The rest of the code runs on the "manager". It calls the determine_subranges() function to define the different pieces of work to send to the workers. The MPIPoolExecutor.map() function actually handles all the complexity of coordinating communications with workers, farming out the different tasks, and then collecting the results.

The mpi4py documentation suggest that when using MPIPoolExecutor, your code should use the if __name__ == '__main__': code construct at the bottom of your main file in order to prevent workers from spawning more workers.

Submitting the Program to Slurm

Here we provide a Slurm script for running such a job.

#!/bin/bash

## Give your job a name to distinguish it from other jobs you run.
#SBATCH --job-name=MPIpool

#SBATCH --partition=normal

## Separate output and error messages into 2 files.
## NOTE: %u=userID, %x=jobName, %N=nodeID, %j=jobID, %A=arrayID, %a=arrayTaskID
#SBATCH --output=/scratch/%u/%x-%N-%j.out  # Output file
#SBATCH --error=/scratch/%u/%x-%N-%j.err   # Error file

## Slurm can send you updates via email
#SBATCH --mail-type=BEGIN,END,FAIL         # ALL,NONE,BEGIN,END,FAIL,REQUEUE,..
#SBATCH --mail-user=<GMUnetID>@gmu.edu     # Put your GMU email address here

## Specify how much memory your job needs. (2G is the default)

## Specify how much time your job needs. (default: see partition above)
#SBATCH --time=0-02:00   # Total time needed for job: Days-Hours:Minutes

#SBATCH --ntasks=51   # 50 workers, 1 manager
#SBATCH --mem-per-cpu=2G        # Total memory needed per task (units: K,M,G,T)

## Load the relevant modules needed for the job
module load python/3.9.9-jh openmpi/4.1.2-4a
source ~/MPIpool/bin/activate

## Run your program or script
srun -m NoPack python -m mpi4py.futures MPIpool.py

Be sure to replace the (including the < and >) with you own email address.

Because mpi4py is based on the MPI libraries, we need to load one of the MPI modules. Here I have chosen OpenMPI. When using slurm the mpirun or mpiexec program typically used to launch an MPI program is replaced with the mpi-aware slurm command srun. Note that we set --ntasks=51 in order to allocate 1 manager and 50 workers. There must always be only 1 manager and at least 1 worker. The srun command takes care of launching the program in an "MPI aware" way using the resources allocated by slurm. If we wished we could run the job using multiple nodes by replacing the line:

#SBATCH --ntasks=51   # 50 workers, 1 manager
with:
#SBATCH --ntasks=51
#SBATCH --nodes=2
#SBATCH --cpus-per-task=1
#SBATCH --mem-per-cpu=2G

The runtime for this program using 50 workers is about 1 minute. That is significantly faster than the 45 minutes needed to run the program using a single core. Of course there is a point of diminishing returns (and even an added cost) in adding more and more workers. It is good to experiment with different numbers to see how many workers are optimal. The maximum number of cores that a user can request is currently 300. This may change in the future.

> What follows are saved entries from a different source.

/-- A write of LINT_CLEAR.REQ (R625, R626): refused without the clear authorisation, and waiting while a mirror runs. -/
def State.clearRequest (s : State) (path : Path) : State :=
  if s.flag Page.access ACCESS_STATE_CLEAR_AUTH = false then
    (s.setStatus Page.lint LINT_CLEAR_STATUS_STATUS .authFail).raise Page.lint Ev.CLEAR_DENIED (byPath path) (arg path.code)
  else
    let upto := s.pair Page.lint 0 LINT_CLEAR_UPTO_LO_SEQ LINT_CLEAR_UPTO_HI_SEQ
    if s.flag Page.lint LINT_MODE_MIRROR_BUSY then s.updLint fun l => { l with clear := some (path, BitVec.ofNat 48 upto) }
    else s.lintClear path upto

/-- LINT_CLEAR: a write of LINT_CLEAR.REQ. -/
def execLintClear (path : Path) (s : State) : Host.Outcome State Fault Refusal :=
  .next (s.writeReg path Page.lint LINT_CLEAR_REQ fun s => s.clearRequest path)

/-- READ_ONLY_PRESERVE stops a running mirror, whose image stays incomplete; a waiting clear request acts (R615, R617, R626;
06_tiers.md R238). -/
def State.stopMirror (s : State) : State :=
  if s.flag Page.lint LINT_MODE_MIRROR_BUSY = false then s
  else
    let s := (s.set Page.lint LINT_MODE_MIRROR_BUSY 0).updLint fun l => { l with again := false }
    match s.lint.clear with
    | some (path, upto) => s.lintClear path upto.toNat
    | none => s

/-- BLOCK_RETIRED: a NAND block is retired (06_tiers.md R234-R237); the one that brings READ_ONLY_PRESERVE stops Lint's mirror
(R238). -/
def execBlockRetired (blk : Nat) (progUs : BitVec 16) (s : State) : Host.Outcome State Fault Refusal :=
  let s := s.retire blk progUs.toNat
  .next (if s.shelfRo then s.stopMirror else s)

/-- The running mirror ends, well or with the failure `fail`; a waiting clear request acts, and an event asks for another
mirror (R614-R619). -/
def State.mirrorEnd (s : State) (fail : Option Status) : State :=
  if s.flag Page.lint LINT_MODE_MIRROR_BUSY = false then s
  else
    let s := s.set Page.lint LINT_MODE_MIRROR_BUSY 0
    let s := match fail with
      | some st => s.mirrorFail st
      | none =>
        let s := s.mirrorTile s.lint.image 0 s.mirrorHeader
        let s := (s.setStatus Page.lint LINT_MIRROR_STATUS_STATUS .ok).set Page.lint LINT_MIRROR_STATUS_IMAGE s.lint.image
        (s.add Page.lint LINT_MIRRORS_COUNT 1).updLint fun l => { l with image := (l.image + 1) % 64 }
    let s := match s.lint.clear with
      | some (path, upto) => s.lintClear path upto.toNat
      | none => s
    if s.lint.again then (s.updLint fun l => { l with again := false }).mirrorBegin [] else s

/-- LINT_MIRROR_END: the header tile is written last; or the mirror fails with a status. A waiting clear runs, and one further
mirror starts when a trigger came meanwhile (R614, R615, R617, R626). -/
def execLintMirrorEnd (fail : Option Status) (s : State) : Host.Outcome State Fault Refusal := .next (s.mirrorEnd fail)

/-- The items of an image's header that say which is newest, when the tile checks: BOOT, WARMS, WT, image number (R615, R618). -/
def headerItems (b : List Byte × List Byte) : Option (Nat × Nat × Nat × Nat) :=
  if sideOk b.1 b.2 && field b.1 0 8 == Config.lintMagic % 2 ^ 64 then
    some (field b.1 16 8, field b.1 24 8, field b.1 40 8, field b.1 32 8)
  else none

/-- Whether one header is older than another. -/
def olderImage (a b : Nat × Nat × Nat × Nat) : Bool :=
  decide (a.1 < b.1) || (a.1 == b.1 && (decide (a.2.1 < b.2.1) || (a.2.1 == b.2.1 && decide (a.2.2.1 < b.2.2.1))))

/-- Read the ring's headers: the newest valid one; the reads of the images in `bad` stay uncorrectable (06_tiers.md R233). -/
def State.newestImage (bad : List Nat) : (n : Nat) → State → Option (Nat × Nat × Nat × Nat) × State
  | 0, s => (none, s)
  | n + 1, s =>
    let (best, s) := State.newestImage bad n s
    let (b, s) := s.shelfRead (imageBlock n 0) (bad.contains n)
    match b.bind headerItems, best with
    | none, _ => (best, s)
    | some h, none => (some h, s)
    | some h, some o => (some (if olderImage o h then h else o), s)

/-- LINT_SHELF_READY: the Shelf is READY for the first time after cold reset; BOOT is set and the next image follows the newest
(R618). -/
def execLintShelfReady (bad : List Nat) (s : State) : Host.Outcome State Fault Refusal :=
  .next (if s.lint.shelfOk ∨ s.inReset Page.shelf ∨ s.flag Page.shelf PAGE_STATUS_READY = false then s
    else
      let (h, s) := State.newestImage bad 64 s
      s.updLint fun l =>
        match h with
        | some x => { l with shelfOk := true, boot := x.1 + 1, image := (x.2.2.2 + 1) % 64 }
        | none => { l with shelfOk := true, boot := 1, image := 0 })

/-! Reading, R624. -/

/-- A write of LINT_RD_SEL latches a slot or ring entry into the path's copy; `upset` says that the slot's read is
uncorrectable (R620, R624). -/
def State.lintLatch (s : State) (path : Path) (val : Word) (upset : Bool) : State :=
  let i := path.code
  let slot := LINT_RD_SEL_SLOT.of val
  let ring := LINT_RD_SEL_RING.of val == 1
  let s := if upset ∧ ring = false then s.lintMapOut slot else s
  let (st, r) : Status × Option Rec :=
    if ring then (if 16 ≤ slot then (.param, none) else (.ok, if s.degraded then assocGet s.lint.ring slot else none))
    else if s.lint.bad.contains slot then (.eccFatal, none)
    else (.ok, assocGet s.lint.slots slot)
  let b := match r with
    | some r => r.bytes
    | none => List.replicate 64 0
  let s := (s.setI Page.lint i LINT_RD_SEL_SLOT slot).setI Page.lint i LINT_RD_SEL_RING ring.toNat
  let s := s.setI Page.lint i LINT_RD_STATUS_STATUS st.code
  eachOf (List.range 16) (fun n s => s.setI Page.lint i (LINT_RD_DATA_DATA.nth n) (field b (4 * n) 4)) s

This is an example of an algorithm that is "embarrassingly parallel". It is very easy to divide it up into smaller pieces and pass them out. Most algorithms are not able to be parallelized in this way. MPI is a very mature library, and it has the tools to handle problems that are much more complex than this. It is the de facto standard for doing large scale parallelization, and if that is your goal you can benefit from learning more about it. Those interested in a more "Pythonic" library may want to look into Dask.